**Records for the exercise**
━━━━━━

-- ==== Sys2Proof/Machine/Mem.lean ====
section
/-! DEFINITION. Data accesses of threads: addressing modes (R67 to R70), translation of an access that may cross a line
(R71), loads, stores into the store buffer, and the performing of stores (chapters 3, 6, 7 and 9). -/

namespace Sys2Proof.Machine

/- Addressing. -/

/-- An effective address, and the register that its mode updates. -/
abbrev Ea := Word × Option (BitVec 5 × Word)

/-- Format M (R67). -/
def eaM (a : Arch) (o : MemD) : Ea := (a.rg o.a + o.disp.signExtend 64, none)

/-- Length of a modulo descriptor; none where it is not valid (R68). -/
def modLen (w : Word) : Option Nat :=
  let n := fld 62 48 w
  if fld 5 0 w ≠ 0 then none
  else if bit 63 w then (if 6 ≤ n ∧ n ≤ 47 then some (2 ^ n) else none)
  else if n = 0 then none else some (n * 64)

/-- The low nb bits of v in reverse order. -/
def bitrev : Nat → Nat → Nat
  | 0, _ => 0
  | n + 1, v => v % 2 * 2 ^ n + bitrev n (v / 2)

/-- Modulo mode (R67), its sums modulo 2^64: an exception of vector 0x09 reports BASE + offset. -/
def eaMod (a : Arch) (o : MemX) (size : Nat) : Except Exc Ea :=
  let d := tget 0 a.mods o.sm.toNat
  let off := a.rg o.a
  let inc := a.rg o.x
  let ea := BitVec.ofNat 64 (fld 47 0 d) + off
  match modLen d with
  | none => .error { vec := 9, detail := 2, eaddr := ea }
  | some len =>
    if len ≤ inc.toNat then .error { vec := 9, detail := 3, eaddr := ea }
    else if len < (off + BitVec.ofNat 64 size).toNat then .error { vec := 9, detail := 1, eaddr := ea }
    else
      let n := off + inc
      .ok (ea, some (o.a, if len ≤ n.toNat then n - BitVec.ofNat 64 len else n))

/-- Format N (R67). -/
def eaN (a : Arch) (o : MemX) (size : Nat) : Except Exc Ea :=
  let base := a.rg o.a
  let scaled := a.rg o.x <<< o.sm.toNat
  match o.am.toNat with
  | 0 => .ok (base + scaled, none)
  | 1 => .ok (base, some (o.a, base + scaled))
  | 2 => .ok (base, some (o.a, base + o.x.signExtend 64 * BitVec.ofNat 64 size))
  | 4 => eaMod a o size
  | _ =>
    let nb := fld 4 0 a.brv
    let x := (a.rg o.x).toNat % 2 ^ nb
    .ok (base + (BitVec.ofNat 64 (bitrev nb x) <<< o.sm.toNat), some (o.x, BitVec.ofNat 64 ((x + 1) % 2 ^ nb)))

/-- Reserved fields of format N (R67) and the register constraint of integer loads (R70). -/
def decN (fp load : Bool) (o : MemX) : Dec :=
  let m := o.am.toNat
  (decIf (m == 3 || m == 6 || m == 7 || (m == 2 && o.sm != 0) || (fp && o.sz == 0)) 5).and
    (decIf (load && !fp && (((m == 1 || m == 2 || m == 4) && o.t == o.a) || (m == 5 && o.t == o.x))) 4)

/-- Size of an access of format N, integer or floating (R67). -/
def sizeN (fp : Bool) (o : MemX) : Nat := if fp then 2 * 2 ^ o.sz.toNat else 2 ^ o.sz.toNat

/-- The register that a mode updates takes its value. -/
def putEa (e : Ea) (a : Arch) : Arch :=
  match e.2 with
  | some (r, v) => a.wg r v
  | none => a

/- Translation. -/

/-- How an access ends: with its bytes, with an exception, or with the instruction ended or waiting. -/
inductive Got where
  | bytes (l : List Byte) (s : State)
  | exc (e : Exc) (s : State)
  | stop (s : State)
deriving DecidableEq, Repr

/-- The parts of an access, one to a line (R71): address and length. -/
def parts (va : Word) (n : Nat) : List (Word × Nat) :=
  let k := 256 - va.toNat % 256
  if n ≤ k then [(va, n)] else [(va, k), (va + BitVec.ofNat 64 k, n - k)]

/-- A translated part: physical address and type, virtual address, length. -/
abbrev Part := Phys × Word × Nat

/-- Place of a vector in the order of exceptions (R79), of those that a data access meets; 0, a wait, comes before all. -/
def excRank (v : Nat) : Nat :=
  match v with
  | 0 => 0 | 8 => 1 | 9 => 2 | 5 => 3 | 7 => 4 | _ => 5

/-- The exception that an instruction takes of two (R79): the first of its order; of one vector, the earlier. -/
def firstExc (e e' : Exc) : Exc := if excRank e'.vec < excRank e.vec then e' else e

/-- Translation of the parts of an instruction's accesses, in order (R155); of their exceptions the first of R79. -/
def transParts (n : Nat) (th : Bool) (u : Use) (w : Bool) : List (Word × Nat) → State → (Except Exc (List Part)) × State
  | [], s => (.ok [], s)
  | (va, k) :: rest, s =>
    match translate n th va u s with
    | (.ok p, s) =>
      match transParts n th u w rest s with
      | (.ok l, s) => (.ok ((p, va, k) :: l), s)
      | r => r
    | (.error (v, d), s) =>
      let e : Exc := { vec := v, detail := d, eaddr := va, w := w }
      if v = 0 ∨ v = 5 then (.error e, s)
      else match transParts n th u w rest s with
        | (.error e', s) => (.error (firstExc e e'), s)
        | (.ok _, s) => (.error e, s)

/-- Is a part of an access in DEVICE memory? -/
def anyDevice (l : List Part) : Bool := l.any (fun p => p.1.mt == .device)

/-- DEVICE accesses are naturally aligned 8-byte accesses (R5, R71). -/
def deviceOk (l : List (Word × Nat)) : Bool := l.all (fun x => x.2 == 8 && x.1.toNat % 8 == 0)

/-- The parts of the accesses of one instruction, translated. In a transaction one to DEVICE memory aborts with code 7 before
its size and alignment are looked at (R5, R241): an error without an exception. -/
def access (n : Nat) (th : Bool) (u : Use) (w : Bool) (l : List (Word × Nat)) (s : State) :
    (Except (Option Exc) (List Part)) × State :=
  match transParts n th u w (l.flatMap (fun x => parts x.1 x.2)) s with
  | (.error e, s) => (.error (some e), s)
  | (.ok ps, s) =>
    if !anyDevice ps then (.ok ps, s)
    else if (s.thr n th).tx.isSome then (.error none, abortOwn n th 7 (s.thr n th).arch.pc s)
    else if !deviceOk l then (.error (some { vec := 7, detail := 5, eaddr := (l.headD (0, 0)).1, w := w }), s)
    else (.ok ps, s)

/- What the store buffer holds. -/

/-- Bytes of a line that a thread's store buffer holds, the youngest store of each byte (R174). -/
def buffered (t : Thread) (l : Nat) : Tbl (Option Byte) :=
  t.sb.foldl (fun (b : Tbl (Option Byte)) i => match i with
    | .store e => if e.line = l ∧ e.mt ≠ .device then overlay b e.bytes else b
    | .marker => b) []

/-- Is there a store of a kind in a store buffer? -/
def anyStore (t : Thread) (p : SbEntry → Bool) : Bool :=
  t.sb.any (fun i => match i with | .store e => p e | .marker => false)

/-- Does a fence keep later loads behind a store that is still buffered (R178)? -/
def loadsWait (t : Thread) : Bool := anyStore t (fun e => e.barsLoads)

/-- Lines that a transaction has touched, buffered stores included. -/
def txLines (t : Thread) : List Nat :=
  match t.tx with
  | none => []
  | some x => (x.reads ++ x.writes ++ t.sb.filterMap (fun i => match i with
      | .store e => if e.tx then some e.line else none
      | .marker => none)).eraseDups

/-- Would an access to a line be one to a fifth line of a constrained transaction (R250)? -/
def fifthLine (t : Thread) (l : Nat) : Bool :=
  match t.tx with
  | some x => x.constrained && !(txLines t).contains l && decide (4 ≤ (txLines t).length)
  | none => false

/-- Is a constrained transaction open? -/
def inConstrained (t : Thread) : Bool := match t.tx with | some x => x.constrained | none => false

/-- A line enters the read set (R239). -/
def addRead (l : Nat) (t : Thread) : Thread :=
  { t with tx := t.tx.map (fun (x : Tx) => if x.reads.contains l then x else { x with reads := x.reads ++ [l] }) }

/-- Is a poisoned line in the open transaction's footprint (R260)? -/
def inOwnFootprint (t : Thread) (l : Nat) : Bool :=
  match t.tx with | some x => x.reads.contains l || x.writes.contains l | none => false

/-- Does a fence in the store buffer hold back an access that counts as both a load and a store (R178, R180)? -/
def fencesHold (t : Thread) : Bool := loadsWait t || t.sb.contains .marker

/- Loads. -/

/-- How many of a part's bytes the thread's own buffered stores supply (R174). -/
def covered (t : Thread) (p : Part) : Nat :=
  let buf := buffered t (p.1.pa / 256)
  ((List.range p.2.2).filter (fun i => (tget none buf (p.1.pa % 256 + i)).isSome)).length

/-- Answer of the home to a load of a NORMAL or COMMIT part (R17, R251, R451): none is due where the buffer forwards it, where
it waits, or where it is the fifth line of a constrained transaction. -/
def loadAnswer (n : Nat) (th : Bool) (p : Part) (s : State) : Option Exc × State :=
  let t := s.thr n th
  if p.1.mt = .device || loadsWait t || fifthLine t (p.1.pa / 256) || (covered t p != 0 && t.tx.isNone) then (none, s)
  else answerExc p.2.1 false (if inConstrained t then ownAnswer n th p.1.pa s else homeAnswer n th p.1.pa .read 0 s)

/-- The first error that a home answers to the parts of a load. -/
def loadAnswers (n : Nat) (th : Bool) : List Part → State → Option Exc × State
  | [], s => (none, s)
  | p :: l, s =>
    match loadAnswer n th p s with
    | (none, s) => loadAnswers n th l s
    | r => r

/-- The uses of the caches by a data access to a line (R206, R207): the L1D, and on a miss there the L2, where a hit renews
the line's age. -/
def useData (n : Nat) (th : Bool) (l : Nat) (hit : Bool) (s : State) : State :=
  let inL1 := l1Has (s.pu n).l1d l
  let s := useLine n th (.d l) (s.updPu n (fun p => { p with l1d := l1Fill l p.l1d }))
  if hit && !inL1 then useLine n th (.l2 l) s else s

/-- A load of bytes of a line from the L2, once the home lets the core have it (R205, R239, R251, R260). A constrained
transaction asks for ownership. -/
def loadHeld (n : Nat) (th : Bool) (ph : Phys) (va : Word) (k : Nat) (s : State) : Got :=
  let l := ph.pa / 256
  let t := s.thr n th
  let buf := buffered t l
  let age := if ph.mt = .normalNA then 2 else 0
  let hit := (l2State (s.pu n) l).isSome
  let q := if inConstrained t then obtainOwned n th l age s else obtainShared n th l age s
  if !q.1 || ((q.2.thr n th).tx.isNone && t.tx.isSome) then .stop q.2
  else if q.2.poisoned l then
    if inOwnFootprint t l then .stop (abortOwn n th 16 t.arch.pc q.2)
    else .exc { vec := 2, detail := 2, eaddr := va } q.2
  else
    let s := (useData n th l hit q.2).updThr n th (addRead l)
    let own := match (s.thr n th).tx with | some x => x.data | none => []
    .bytes ((List.range k).map (fun i => match tget none buf (ph.pa % 256 + i) with
      | some b => b
      | none => (tget none own (ph.pa + i)).getD (tget 0 s.mem (ph.pa + i)))) s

━━━━━━

**Work order**
Your answer should consist of each line of the data above in which the word "txLines" occurs.

**Answer for this exercise**
def txLines (t : Thread) : List Nat :=
  | some x => x.constrained && !(txLines t).contains l && decide (4 ≤ (txLines t).length)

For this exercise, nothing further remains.